Why is the default char* in a parameter must be const?

Question

class MyString {
private:
    char *m_pchString;
    int m_nLength;
public:
    MyString(char* pchString="0") {      //problem on this parameter
        m_nLength = strlen(pchString)+1;
        m_pchString = new char[m_nLength];
        strncpy(m_pchString, pchString, m_nLength);
        m_pchString[m_nLength-1] = 0;
    }
    ~MyString() {
        delete[] m_pchString;
        m_pchString = 0;
    }
    char* GetString() {return m_pchString;}
    int GetLength() {return m_nLength;}
};

If I complied this, the compiler will send me a warning:

warning: deprecated conversion from string constant to 'char*'

unless I modify the parameter from char *pchString = "0" to const char *pchString = "0"

Why is the default char* in a parameter must be const?

Answer 1

Because string literals like "some string" are immutable, and trying to modify one (you can attempt to modify them if passing via non-const reference) leads to undefined behaviour. That's why the standard C++ deprecated this conversion.
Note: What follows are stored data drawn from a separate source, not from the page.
@[simp] theorem Job.irrevocable_ok (j : Job) (s : State) (k : State → State) (h : diesOk s.dies) (hk : ∀ x0, diesOk x0.dies → diesOk (k x0).dies) :
    diesOk (Job.irrevocable j s k).dies := by
  unfold Job.irrevocable
  try simp only
  repeat' first
    | with_reducible assumption
    | with_reducible rfl
    | with_reducible apply Job.wait_ok
    | with_reducible apply hk
    | with_reducible apply modify_ok
    | with_reducible apply State.modDie_ok
    | with_reducible apply State.modGroup_ok
    | with_reducible apply foldl_ok
    | with_reducible apply foldl_fst_ok
    | with_reducible apply foldl_snd_ok
    | with_reducible apply foldl_wf
    | with_reducible apply die_wf
    | rw [State.draw_dies]
    | rw [State.newId_dies]
    | rw [Die.modSched_mem]
    | rw [Die.modPort_mem]
    | rw [Die.modCore_mem]
    | rw [Die.modCluster_mem]
    | rw [Die.modGroup_mem]
    | rw [Die.modNode_mem]
    | rw [Die.belayLog_mem]
    | rw [Die.commit_mem]
    | rw [Die.reserve_mem]
    | rw [Die.modQueue_mem]
    | intro _
    | split
    | (simp_all; done)

@[simp] theorem aluWord_ok (m : BitVec 2) (f : Nat → Bool → Nat → Nat → Nat → Nat) (j : Job) (s : State) (h : diesOk s.dies) :
    diesOk (aluWord m f j s).dies := by
  unfold aluWord
  (try simp +contextual (maxDischargeDepth := 12) [h]) <;> (repeat' (split <;> try simp_all +contextual (maxDischargeDepth := 12)))

@[simp] theorem fixedWord_ok (f : Nat → Nat → Nat → Nat) (j : Job) (s : State) (h : diesOk s.dies) :
    diesOk (fixedWord f j s).dies := by
  unfold fixedWord
  (try simp +contextual (maxDischargeDepth := 12) [h]) <;> (repeat' (split <;> try simp_all +contextual (maxDischargeDepth := 12)))

@[simp] theorem carryWord_ok (m : BitVec 2) (j : Job) (s : State) (h : diesOk s.dies) :
    diesOk (carryWord m j s).dies := by
  unfold carryWord
  (try simp +contextual (maxDischargeDepth := 12) [h]) <;> (repeat' (split <;> try simp_all +contextual (maxDischargeDepth := 12)))

@[simp] theorem predsFrom_ok (mask : Nat) (j : Job) (s : State) (h : diesOk s.dies) :
    diesOk (predsFrom mask j s).dies := by
  unfold predsFrom
  (try simp +contextual (maxDischargeDepth := 12) [h]) <;> (repeat' (split <;> try simp_all +contextual (maxDischargeDepth := 12)))

@[simp] theorem predsTo_ok (j : Job) (s : State) (h : diesOk s.dies) :
    diesOk (predsTo j s).dies := by
  unfold predsTo
  (try simp +contextual (maxDischargeDepth := 12) [h]) <;> (repeat' (split <;> try simp_all +contextual (maxDischargeDepth := 12)))

@[simp] theorem State.parkCollective_ok (s : State) (d gid kind size va cause : Nat) (sel : Wait → Bool) (h : diesOk s.dies) :
    diesOk (State.parkCollective s d gid kind size va cause sel).dies := by
  unfold State.parkCollective
  (try simp +contextual (maxDischargeDepth := 12) [h]) <;> (repeat' (split <;> try simp_all +contextual (maxDischargeDepth := 12)))

@[simp] theorem State.beginGate_ok (s : State) (d gid : Nat) (g : Group) (e : GateEntry) (exts : List Extent) (h : diesOk s.dies) :
    diesOk (State.beginGate s d gid g e exts).dies := by
  unfold State.beginGate
  try simp only
  repeat' first
    | with_reducible assumption
    | with_reducible rfl
    | with_reducible apply Die.translateAll_wf
    | with_reducible apply modify_ok
    | with_reducible apply State.modDie_ok
    | with_reducible apply State.modGroup_ok
    | with_reducible apply foldl_ok
    | with_reducible apply foldl_fst_ok
    | with_reducible apply foldl_snd_ok
    | with_reducible apply foldl_wf
    | with_reducible apply die_wf
    | rw [State.draw_dies]
    | rw [State.newId_dies]
    | rw [Die.modSched_mem]
    | rw [Die.modPort_mem]
    | rw [Die.modCore_mem]
    | rw [Die.modCluster_mem]
    | rw [Die.modGroup_mem]
    | rw [Die.modNode_mem]
    | rw [Die.belayLog_mem]
    | rw [Die.commit_mem]
    | rw [Die.reserve_mem]
    | rw [Die.modQueue_mem]
    | intro _
    | split
    | (simp_all; done)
Try this for fun (but pls not in production code), live here:

#include <iostream>

int main() 
{
    char* str = "test";
    str[0] = 'w';
    std::cout << str; // oops
}

Related: Why are string literals const?

Answer 2

When you use a string literal, such as "0", it is put in the read only parts of the program. Making any changes to such data leads to undefined behavior. By trying to initialize a variable of type char* to a sting literal, you are allowing the possibility of the read only data to be modified. That's what the compiler is complaining about.

It's similar to:

const int num;
int* ptr = #  // Wrong

Answer 3

The reason being that char* is considered a outdated practice compared to using the string class.